Вспомнилось: в Москве этот год и то был нелегким. Ели мороженую картошку. Промерзший хлеб с отрубями. Картофелин — по три штуки, не больше. Хлеба с гулькин нос. За желудями ходили в особняк Сулимова — это почти рядом с их домом, в соседнем переулке. Особняком Сулимова звали дом небольшой, одноэтажный, где жил когда-то председатель Совнаркома РСФСР. Кто жил сейчас в особняке — не знала. Но там был парк, уютный, огороженный каменной стеной, и в нем — деревья, сухие листья, травка. Очень давно, в детстве, бегали они туда за майскими жуками и гусеницами весной, за желудями и красивыми листьями осенью. В ту осень ходили только за желудями. Но не всегда поспевали: были и другие, кроме них. Желуди мололи и примешивали к муке: не для хлеба, для похлебки. Ездили в Измайловский парк и вырубали из-под снега крапиву — для супа. Варили кисель из клейстера. С трудом доставали в аптеках по рецептам рыбий жир и жарили на нем… Но это в Москве. А тут, где прошла война!..
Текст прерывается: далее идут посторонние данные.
/-! ## Machine/CollLeaf.lean -/

@[simp] theorem State.setLcoll_kept (s : State) (c h : Nat) (x : Option LColl) : (State.setLcoll s c h x).kept = s.kept := by
  rfl
@[simp] theorem State.modLcoll_kept (s : State) (c h : Nat) (f : LColl → LColl) : (State.modLcoll s c h f).kept = s.kept := by
  simp only [State.modLcoll]; grind [kept_mk, kept_sec, foldl_kept, State.setLcoll_kept]
@[simp] theorem State.modLchunk_kept (s : State) (c h n : Nat) (f : LChunk → LChunk) : (State.modLchunk s c h n f).kept = s.kept := by
  simp [State.modLchunk, kept_mk, kept_sec, foldl_kept]
@[simp] theorem State.startColl_kept (s : State) (c h : Nat) : (State.startColl s c h).kept = s.kept := by
  simp only [State.startColl]; grind [kept_mk, kept_sec, foldl_kept, State.ctxIrq_kept, State.setLcoll_kept, State.signalAt_kept]
@[simp] theorem State.finishColl_kept (s : State) (k : ChunkKey) : (State.finishColl s k).kept = s.kept := by
  simp only [State.finishColl]; grind [kept_mk, kept_sec, foldl_kept, State.ctxIrq_kept, State.sendUp_kept, State.setLcoll_kept, State.signal_kept]
@[simp] theorem State.dropAcc_kept (s : State) (l : List (Nat × Nat)) : (State.dropAcc s l).kept = s.kept := by
  simp [State.dropAcc, kept_mk, kept_sec, foldl_kept]
@[simp] theorem State.chunkDone_kept (s : State) (k : ChunkKey) (code : St) (fl : Nat) : (State.chunkDone s k code fl).kept = s.kept := by
  simp only [State.chunkDone]; grind [kept_mk, kept_sec, foldl_kept, State.dropAcc_kept, State.finishColl_kept, State.modLchunk_kept]
@[simp] theorem State.sendNotice_kept (s : State) (k : ChunkKey) (x : LColl) : (State.sendNotice s k x).kept = s.kept := by
  simp [State.sendNotice, kept_mk, kept_sec, foldl_kept]
@[simp] theorem State.sendStuck_kept (s : State) (c h : Nat) : (State.sendStuck s c h).kept = s.kept := by
  simp only [State.sendStuck]; grind [kept_mk, kept_sec, foldl_kept, State.sendNotice_kept]
@[simp] theorem State.cannot_kept (s : State) (k : ChunkKey) (code : St) : (State.cannot s k code).kept = s.kept := by
  simp only [State.cannot]; grind [kept_mk, kept_sec, foldl_kept, State.chunkDone_kept, State.dropAcc_kept, State.record_kept, State.sendNotice_kept, State.setLcoll_kept]
@[simp] theorem State.accumulateOn_kept (s : State) (k : ChunkKey) (x : LColl) (n j t : Nat) : (State.accumulateOn s k x n j t).1.kept = s.kept := by
  simp [State.accumulateOn, kept_mk, kept_sec, foldl_kept]
@[simp] theorem State.leafFail_kept (s : State) (k : ChunkKey) (c : TileCheck) : (State.leafFail s k c).1.kept = s.kept := by
  simp only [State.leafFail]; grind [kept_mk, kept_sec, foldl_kept, State.cannot_kept, State.dropAcc_kept, State.modLchunk_kept, State.tileEvent_kept]
@[simp] theorem State.reserve_kept (s : State) (l : List (Nat × Nat)) (b : Bool) : (State.reserve s l b).kept = s.kept := by
  simp [State.reserve, kept_mk, kept_sec, foldl_kept]
@[simp] theorem State.refit_kept (s : State) (t c h : Nat) : (State.refit s t c h).kept = s.kept := by
  simp only [State.refit]; grind [kept_mk, kept_sec, foldl_kept, State.cannot_kept, State.record_kept, State.reserve_kept, State.setLcoll_kept]
@[simp] theorem State.leafFence_kept (s : State) (t cause : Nat) : (State.leafFence s t cause).kept = s.kept := by
  simp [State.leafFence, kept_mk, kept_sec, foldl_kept]
@[simp] theorem State.leafAuto_kept (s : State) (t : Nat) : (State.leafAuto s t).kept = s.kept := by
  simp [State.leafAuto, kept_mk, kept_sec, foldl_kept]
@[simp] theorem State.leafFenceOpt_kept (r : State × Option Nat) : (State.leafFenceOpt r).kept = r.1.kept := by
  unfold State.leafFenceOpt; split <;> simp
@[simp] theorem State.accumulate_kept (s : State) (k : ChunkKey) : (State.accumulate s k).kept = s.kept := by
  unfold State.accumulate
  split
  · rfl
  · dsimp only
    split
    · rfl
    · split
      · simp
      · split
        · simp only [State.leafFenceOpt_kept, State.leafFail_kept, State.modLchunk_kept]
          exact foldlP_kept _ _ _ (fun a e => by simp)
        · rw [State.modLchunk_kept]
          exact foldlP_kept _ _ _ (fun a e => by simp)
@[simp] theorem State.rawReady_kept (s : State) (k : ChunkKey) (x : LColl) : (State.rawReady s k x).kept = s.kept := by
  simp [State.rawReady, kept_mk, kept_sec, foldl_kept]
@[simp] theorem State.leafRead_kept (s : State) (k : ChunkKey) (addr : Nat) (beat : Option (List Byte × Bool)) (fail : Option TileCheck) : (State.leafRead s k addr beat fail).kept = s.kept := by
  unfold State.leafRead; (repeat' split) <;> (first | rfl | (simp [kept_mk, kept_sec, foldl_kept]; done) | grind [kept_mk, kept_sec, foldl_kept, State.accumulate_kept, State.cannot_kept, State.leafFail_kept, State.modLchunk_kept, State.rawReady_kept, State.leafFenceOpt_kept])
@[simp] theorem State.leafDrain_kept (s0 : State) (k : ChunkKey) (fail : Option TileCheck) : (State.leafDrain s0 k fail).kept = s0.kept := by
  unfold State.leafDrain; (repeat' split) <;> (first | rfl | (simp [kept_mk, kept_sec, foldl_kept]; done) | grind [kept_mk, kept_sec, foldl_kept, State.accumulate_kept, State.dropAcc_kept, State.fabricWrite_kept, State.leafFail_kept, State.modLchunk_kept, State.leafFenceOpt_kept])
@[simp] theorem State.leafResult_kept (s : State) (k : ChunkKey) (d : CollData) : (State.leafResult s k d).kept = s.kept := by
  simp only [State.leafResult]; grind [kept_mk, kept_sec, foldl_kept, State.modLchunk_kept]
@[simp] theorem State.leafCommit_kept (s : State) (m : CommitMsg) : (State.leafCommit s m).kept = s.kept := by
  simp only [State.leafCommit]; grind [kept_mk, kept_sec, foldl_kept, State.chunkDone_kept, State.fabricWrite_kept, State.modLchunk_kept, State.modLcoll_kept, State.sendStuck_kept, State.sendUp_kept]
@[simp] theorem State.leafWritten_kept (s : State) (k : ChunkKey) (err : Bool) : (State.leafWritten s k err).kept = s.kept := by
  simp only [State.leafWritten]; grind [kept_mk, kept_sec, foldl_kept, State.chunkDone_kept, State.modLchunk_kept, State.modLcoll_kept, State.sendUp_kept, State.syncFail_kept]
@[simp] theorem State.leafReplay_kept (s : State) (port : Nat) (k : ChunkKey) (attempt : Nat) (crcOk : Bool) : (State.leafReplay s port k attempt crcOk).kept = s.kept := by
  simp only [State.leafReplay]; grind [kept_mk, kept_sec, foldl_kept, State.leafAuto_kept, State.modLcoll_kept, State.send_kept, State.sendList_kept, State.tileEvent_kept]
@[simp] theorem State.leafOpen_kept (s : State) (d : BitVec 512) (w : Nat) (p : List (Nat × Nat) × List (Nat × Nat)) : (State.leafOpen s d w p).kept = s.kept := by
  simp [State.leafOpen, kept_mk, kept_sec, foldl_kept]
@[simp] theorem State.leafClose_kept (s : State) (c h : Nat) : (State.leafClose s c h).kept = s.kept := by
  simp only [State.leafClose]; grind [kept_mk, kept_sec, foldl_kept, State.reserve_kept, State.setLcoll_kept]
К вечеру снег прекратился. Прояснилось небо. Оно бледно звездило сквозь белесую дымку, когда не работали наши зенитчики и прожектористы. Немецкие самолеты пролетали за вечер трижды, мелкими партиями, и их отгоняли. Один сбили, и он полетел с воем, дымя и вихляясь, куда-то к дальним лесам. Часам к девяти появился даже месяц, месяц не месяц, луна не луна — светящий в тусклом небе полуобрубок, похожий на инвалида войны. Он был так неярок и неясен, что даже не напоминал звездное светило, а, скорей, лампочку, зажженную в небе, бледную лампочку в пятнадцать свечей. Но снег под этим месяцем-луной вдруг заблестел, и заискрился, и заиграл тенями и желто-голубыми оттенками. И не только на улицах поселка, а и на крышах изб и домов, на разрушенных и целых, на покосившихся и развороченных. И соломки взъерошенных крыш, и листы вздернутого к небу железа — там, где крыши были железные, — и трубы, и поднятые ввысь стропила и бревна — все заиграло снегом в свете, единственном сейчас свете этого холодного и неяркого месяца-луны. Даже поваленные наземь столбы, перекрученные морозом и взрывами провода и похожие на диковинных куропаток белые изоляторы светились. Светились в бликах вечного света, словно завидуя, а ведь было время, свет шел от них, и от них шли эти вечерние тени и блики, и больше того — шло главное, для жизни, для людей.